For example, let's say that the node template "App" specifies a requirement for the "Hosting" capability, and we have a "Server" node template that has that capability. (Let's assume that there are corresponding node types for each.) This seems to be a very clear design-time interdependency. But is it? If we have 5 instances of node template App, does that mean we also want 5 instances of node template Server? Or can a single Server handle 5 Apps? This can be asked in a different way: let's say we have a node template for Server, but actually there are no other node templates that require it. Perhaps, then, it shouldn't be instantiated at all (a "zero instances" case). This "orphaned" node template could still appear as part of the design, but it doesn't participate in the run-time topology.

One possible answer to all these questions is that none of them matter in terms of designing the topology: Apps need Servers, that's what we want to express. How this would be instantiated depends on the orchestrator, and we could possibly provide hints in TOSCA using properties, metadata, directives, or -- better yet -- policies (this is actually, as I see it, an important use for policies). So, as long as the TOSCA parser finds a node template with a capability that satisfies that requirement, then the TOSCA service template should be considered valid. It would be considered "properly designed". (It could fail to deploy, but that's another matter.) How many relationships would be instantiated? Zero or more. Just as with node instances.

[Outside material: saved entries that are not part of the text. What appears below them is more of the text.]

-- ==== Sys2Proof/Proofs/Steady.lean ====
section
/-!
SUPPORT. Steps that keep both invariants, and the functions that end, confirm or issue a pre-raise (R131 to R142).
-/

namespace Sys2Proof.Machine

/-! ### The two invariants, read off the kernel -/

/-- `SpecLegal`, of what the account counts (R141, R149). -/
def Account.Legal (a : Account) : Prop :=
  a.issued = a.confirmed + a.missed + a.abandoned + (if a.standing then 1 else 0) ∧ (a.demote = true → a.standing = false)

theorem specLegal_iff (p : Spec) : SpecLegal p ↔ p.account.Legal := by
  simp [SpecLegal, Balanced, Account.Legal, Spec.account, -Spec.account_eta]

/-- From `k` to `l` neither invariant is lost. -/
structure Steady (k l : Kernel) : Prop where
  clock : ClockLegal k.clk → ClockLegal l.clk
  spec  : (∀ r, (k.accounts r).Legal) → ∀ r, (l.accounts r).Legal

theorem Steady.refl (k : Kernel) : Steady k k := ⟨id, id⟩

theorem Steady.trans {k l m : Kernel} (h₁ : Steady k l) (h₂ : Steady l m) : Steady k m :=
  ⟨h₂.clock ∘ h₁.clock, h₂.spec ∘ h₁.spec⟩

/-- A step that keeps the kernel keeps both invariants. -/
theorem Steady.of_eq {k l : Kernel} (h : l = k) : Steady k l := h ▸ .refl k

variable {k : Kernel} {s : State}

theorem Steady.ite {t : State} {c : Prop} [Decidable c] (hs : c → Steady k s.outside.kernel) (ht : ¬c → Steady k t.outside.kernel) :
    Steady k (if c then s else t).outside.kernel := by
  split
  · exact hs ‹_›
  · exact ht ‹_›

theorem Steady.foldl {α : Type} {f : State → α → State} (h : ∀ a x, Steady k a.outside.kernel → Steady k (f a x).outside.kernel)
    (l : List α) (hs : Steady k s.outside.kernel) : Steady k (l.foldl f s).outside.kernel :=
  List.foldlRecOn (motive := fun t => Steady k t.outside.kernel) l f hs fun _ ht x _ => h _ x ht

theorem Steady.forRegions {f : Nat → State → State} (h : ∀ r a, Steady k a.outside.kernel → Steady k (f r a).outside.kernel)
    (hs : Steady k s.outside.kernel) : Steady k (s.forRegions f).outside.kernel :=
  Steady.foldl (fun a r => h r a) _ hs

/-- A change of one region keeps both invariants when it keeps the balance there. -/
theorem Steady.modRegion {f : Region → Region} {r : Nat} (hs : Steady k s.outside.kernel)
    (h : (s.region r).spec.account.Legal → (f (s.region r)).spec.account.Legal) :
    Steady k (s.modRegion r f).outside.kernel := by
  refine hs.trans ⟨id, fun hl j => ?_⟩
  change ((s.modRegion r f).region j).spec.account.Legal
  by_cases e : j = r
  · subst e; rw [State.modRegion_region_self]; exact h (hl j)
  · rw [State.modRegion_region_ne _ _ e]; exact hl j

/-- A change of the clocks alone keeps both when it keeps the loop legal. -/
theorem Steady.clk {t : State} (hs : Steady k s.outside.kernel) (hr : t.regions = s.regions)
    (h : ClockLegal s.clk → ClockLegal t.clk) : Steady k t.outside.kernel := by
  refine hs.trans ⟨h, fun hl r => ?_⟩
  change (accounts t.regions r).Legal
  rw [hr]; exact hl r

/-! ### The ends of a pre-raise -/

theorem abandoned'_legal {p : Spec} (h : p.account.Legal) : p.abandoned'.account.Legal := by
  unfold Spec.abandoned'
  split
  · next hs =>
    obtain ⟨hb, -⟩ := h
    simp only [Spec.account, hs, decide_true, if_true] at hb
    simp [Account.Legal, Spec.clear, hb]
    ac_rfl
  · exact h

theorem missed'_legal {p : Spec} (h : p.account.Legal) : p.missed'.account.Legal := by
  unfold Spec.missed'
  split
  · next hs =>
    obtain ⟨hb, -⟩ := h
    simp only [Spec.account, hs, decide_true, if_true] at hb
    simp [Account.Legal, Spec.clear, hb]
    ac_rfl
  · exact h

theorem confirmed'_legal {p : Spec} (h : p.account.Legal) : p.confirmed'.account.Legal := by
  unfold Spec.confirmed'
  split
  · next hs =>
    obtain ⟨hb, -⟩ := h
    simp only [Spec.account, hs, decide_true, if_true] at hb
    simp [Account.Legal, Spec.clear, hb]
    ac_rfl
  · exact h

theorem meetCommit_legal {p : Spec} (old v : Nat) (h : p.account.Legal) : (p.meetCommit old v).account.Legal := by
  unfold Spec.meetCommit
  split
  · split
    · exact abandoned'_legal h
    · exact h
  · exact h

theorem default_legal : ({} : Spec).account.Legal := by simp [Account.Legal, Spec.account]

theorem abandonNow_steady (hs : Steady k s.outside.kernel) (r : Nat) : Steady k (s.abandonNow r).outside.kernel := by
  unfold State.abandonNow
  refine .ite (fun _ => ?_) fun _ => hs
  rw [State.startFrame_kernel]
  exact hs.modRegion abandoned'_legal

/-- A pre-raise is issued only where none stands and no demotion is due (R131). -/
theorem preRaiseDecision_steady (hs : Steady k s.outside.kernel) (r f : Nat) :
    Steady k (preRaiseDecision r f s).outside.kernel := by
  unfold preRaiseDecision
  refine .ite (fun _ => hs) fun h => ?_
  obtain ⟨hi, hb, -⟩ := not_or.1 h |>.imp_right not_or.1
  rw [State.startFrame_kernel]
  refine hs.modRegion fun hl => ?_
  have hd : (s.region r).spec.demote = false := by simp [State.specBlocked] at hb; exact hb.2
  obtain ⟨hbal, -⟩ := hl
  simp only [ne_eq, not_not] at hi
  simp only [Spec.account, hi] at hbal
  simpa [Account.Legal, hd] using hbal

theorem confirmPreRaise_steady (hs : Steady k s.outside.kernel) (r : Nat) :
    Steady k (confirmPreRaise r s).outside.kernel :=
  hs.modRegion confirmed'_legal

theorem withdrawPreRaise_steady (hs : Steady k s.outside.kernel) (r : Nat) :
    Steady k (withdrawPreRaise r s).outside.kernel := by
  unfold withdrawPreRaise
  refine .ite (fun _ => ?_) fun _ => hs
  rw [State.startFrame_kernel]
  refine hs.modRegion fun hl => ?_
  simp only [Region.modSp_account, Region.modSpec_account]
  split
  · exact abandoned'_legal hl
  · exact missed'_legal hl

theorem commitSetpoint_steady (hs : Steady k s.outside.kernel) (r : Nat) :
    Steady k (commitSetpoint r s).outside.kernel := by
  unfold commitSetpoint
  refine .ite (fun _ => hs) fun _ => .ite (fun _ => hs.modRegion id) fun _ => ?_
  rw [State.startFrame_kernel]
  exact hs.modRegion (meetCommit_legal _ _)

/-- A demotion comes where no pre-raise stands (R141). -/
theorem demotionAtBoundary_steady (hs : Steady k s.outside.kernel) (r : Nat) :
    Steady k (demotionAtBoundary r s).outside.kernel := by
  unfold demotionAtBoundary
  refine .ite (fun hd => ?_) fun _ => ?_
  · rw [State.record_outside]
    refine hs.modRegion fun ⟨hb, hn⟩ => ?_
    have hi := hn hd
    simp only [Spec.account, decide_eq_false_iff_not] at hi hb
    simpa [Account.Legal, hi] using hb
  · exact .ite (fun _ => hs.modRegion id) fun _ => .ite (fun _ => hs) fun _ => hs.modRegion id

/-! ### What calls them in one region -/

theorem sumSample_steady (hs : Steady k s.outside.kernel) (r : Nat) (amps : Int) (status : Status) :
    Steady k (sumSample r amps status s).outside.kernel := by
  unfold sumSample
  extract_lets g raw mv win x t u
  have hu : Steady k u.outside.kernel := by
    rw [State.holdDigitiser_kernel]
    exact hs.modRegion id
  exact .ite (fun _ => hu) fun _ => abandonNow_steady hu r

theorem sumAvailable_steady (hs : Steady k s.outside.kernel) (r : Nat) : Steady k (sumAvailable r s).outside.kernel := by
  unfold sumAvailable
  extract_lets g
  split
  · exact hs
  · next x rest _ =>
    extract_lets t
    have ht : Steady k t.outside.kernel := hs.modRegion (by simp)
    exact .ite (fun _ => .ite (fun _ => confirmPreRaise_steady ht r) fun _ => ht.modRegion id) fun _ => ht

theorem publish_steady (hs : Steady k s.outside.kernel) (r : Nat) : Steady k (publish r s).outside.kernel := by
  unfold publish
  extract_lets g
  split
  · exact hs
  · rw [rampShaping_kernel, raiseShaped_kernel]
    exact preRaiseDecision_steady (hs.modRegion id) _ _

theorem ecapBroadcast_steady (hs : Steady k s.outside.kernel) (r preset : Nat) :
    Steady k (ecapBroadcast r preset s).outside.kernel := by
  unfold ecapBroadcast
  extract_lets t u
  have hu : Steady k u.outside.kernel := abandonNow_steady (hs.modRegion id) r
  refine .ite (fun _ => ?_) fun _ => hu
  rwa [suspendTimers_kernel]

theorem tripLatch_steady (hs : Steady k s.outside.kernel) (r : Nat) : Steady k (tripLatch r s).outside.kernel := by
  unfold tripLatch
  extract_lets g
  refine .ite (fun _ => hs) fun _ => ?_
  rw [revokeRegion_kernel, abandonRounds_kernel, State.holdRoll_kernel]
  exact abandonNow_steady (hs.modRegion (by simp)) r

theorem tripAssert_steady (hs : Steady k s.outside.kernel) (r i : Nat) : Steady k (tripAssert r i s).outside.kernel := by
  unfold tripAssert
  rw [thermPins_kernel]
  exact tripLatch_steady (hs.modRegion id) r

theorem derateAtBoundary_steady (hs : Steady k s.outside.kernel) (r : Nat) :
    Steady k (derateAtBoundary r s).outside.kernel := by
  unfold derateAtBoundary
  extract_lets due m t u
  refine .ite (fun _ => hs) fun _ => ?_
  have hu : Steady k u.outside.kernel := by
    rw [abandonRounds_kernel]
    refine abandonNow_steady ?_ r
    rw [State.raiseRoll_kernel]
    exact hs.modRegion id
  refine .ite (fun _ => ?_) fun _ => hu
  rwa [suspendTimers_kernel]

theorem alertOn_steady (hs : Steady k s.outside.kernel) (r : Nat) : Steady k (alertOn r s).outside.kernel := by
  unfold alertOn
  refine .ite (fun _ => hs) fun _ => ?_
  rw [assertHold_kernel]
  exact abandonNow_steady (hs.modRegion id) r

end Sys2Proof.Machine
end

As long as we're still discussing design-time, let's detour slightly to Chris's point about "dangling requirements". Back to our example: let's remove the Server node template from our topology template. So now we are left with an App node template that requires a Hosting capability, but there are no node templates that can satisfy that requirement. Is this "properly designed"? Should this be considered a valid service template? In my view: no. We could here say that this requirement would be satisfied at run-time, but semantically this would be implementation-specific. What kinds of nodes would provide a Hosting capability? If they don't exist, does the orchestrator need to provision them? How? If this node suddenly appears out of nowhere, would it be accounted for at all in the design? Are there limitations on what it should be? The thing is, there is a very good way to specify all of this in TOSCA: it's a node template. :) Node templates are templates for node instances. So explicitly describing a node template would tell the orchestrator exactly the parameters needed for provisioning a node instance. And we can use policies, directives, etc., to help, as usual. The bottom line is that we don't need to support "dangling requirements" if we have a broader understanding of what a node template is in relation to node instances. "Dangling" could mean that there would be zero node instances of the target node template, and that could be totally fine, or not, according to the implementation and our policies.

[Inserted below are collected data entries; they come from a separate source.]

theorem hubLast'_steady (hs : Steady k s.outside.kernel) (inp : BoundaryInput) : Steady k (hubLast' inp s).outside.kernel := by
  unfold hubLast'
  exact handoverAtBoundary_steady (by simpa using hs)

theorem boundaryBody_steady (hs : Steady k s.outside.kernel) (inp : BoundaryInput) :
    Steady k (boundaryBody inp s).outside.kernel := by
  unfold boundaryBody
  refine hubLast'_steady (Steady.forRegions (fun r a ha => regionAtBoundary_steady ha _ r) ?_) inp
  have h := shadowsAtBoundary_steady (s := hubFirst ((nextPeriod s).forRegions regionEnds)) (by simpa using hs) inp.ages
  simpa using h

theorem controlPeriod_steady (hs : Steady k s.outside.kernel) (inp : BoundaryInput) :
    Steady k (controlPeriod inp s).outside.kernel := by
  unfold controlPeriod
  refine .ite (fun _ => hs) fun _ => .ite (fun _ => by simpa using hs) fun _ => ?_
  simpa using boundaryBody_steady hs inp

/-! ### A step -/

theorem journaled_steady {f : State → State} (h : Steady k (f s).outside.kernel) : Steady k (journaled f s).outside.kernel := by
  rwa [journaled_outside]

theorem govAccept_steady {act again : State → State} (ha : ∀ t, Steady k t.outside.kernel → Steady k (act t).outside.kernel)
    (hg : ∀ t, Steady k t.outside.kernel → Steady k (again t).outside.kernel) (hs : Steady k s.outside.kernel) (r kind : Nat)
    (hdr : MsgHdr) : Steady k (govAccept r kind hdr act again s).outside.kernel := by
  unfold govAccept
  exact .ite (fun _ => by simpa using hs) fun _ => .ite (fun _ => by simpa using hs) fun _ => .ite (fun _ => hg s hs) fun _ =>
    ha _ (by simpa using hs)

theorem dbgFront_steady {act : State → State} (ha : ∀ t, Steady k t.outside.kernel → Steady k (act t).outside.kernel)
    (hs : Steady k s.outside.kernel) (h : Hub) (op : DbgOp) (units : List Nat) (argOk allowed : Bool) :
    Steady k (dbgFront h op units argOk allowed act s).outside.kernel := by
  unfold dbgFront
  refine .ite (fun _ => hs) fun _ => .ite (fun _ => by simpa using hs) fun _ => .ite (fun _ => by simpa using hs) fun _ =>
    .ite (fun _ => by simpa using hs) fun _ => .ite (fun _ => by simpa using hs) fun _ =>
    .ite (fun _ => by simpa using hs) fun _ => ha _ (by simpa using hs)

theorem demotionEnds_legal {p : Spec} (hd : p.state = .demoted) (h : p.account.Legal) :
    ({ p with state := .idle } : Spec).account.Legal := by
  obtain ⟨hb, -⟩ := h
  simp only [Spec.account, hd] at hb
  simpa [Account.Legal] using hb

OK, let's take this a step further. As a real-world example, let's say that we want our App hosted, but we don't care if it's hosted on a physical Server or, say, a VirtualMachine. (Let's assume that both node types have the Hosting capability.) If we can't leave the requirement "dangling", as I suggested, then we must add a node template. According to our node type hierarchy, we might have the option of putting just one node template, let's call it "Host", and have it be of a base type from which both Server and VirtualMachine derive. We would thus be leaving it up to the orchestrator to decide what "an instance" would mean. (Maybe none will be available and it will fail to deploy, but at least our design is clear.) If we don't have a common base type (due to TOSCA's unfortunate reliance on object-orientation and single inheritance) then another option would be to specify two node templates, one of which is a Server and one of which is a VirtualMachine. But now we have a problem: the TOSCA parser would satisfy the requirement once, with either of the node templates. The selection criteria would be arbitrary. The problem is that this selection happens at design-time, whereas we want the decision to happen at run-time.

Are we stuck? No, because this is my setup to move the discussion along. :) The point I want to make is this: satisfying a requirement is entirely design-time, but instantiating a relationship is entirely run-time. This hard distinction can go a long way towards clarifying many ambiguities and allow us to improve the grammar.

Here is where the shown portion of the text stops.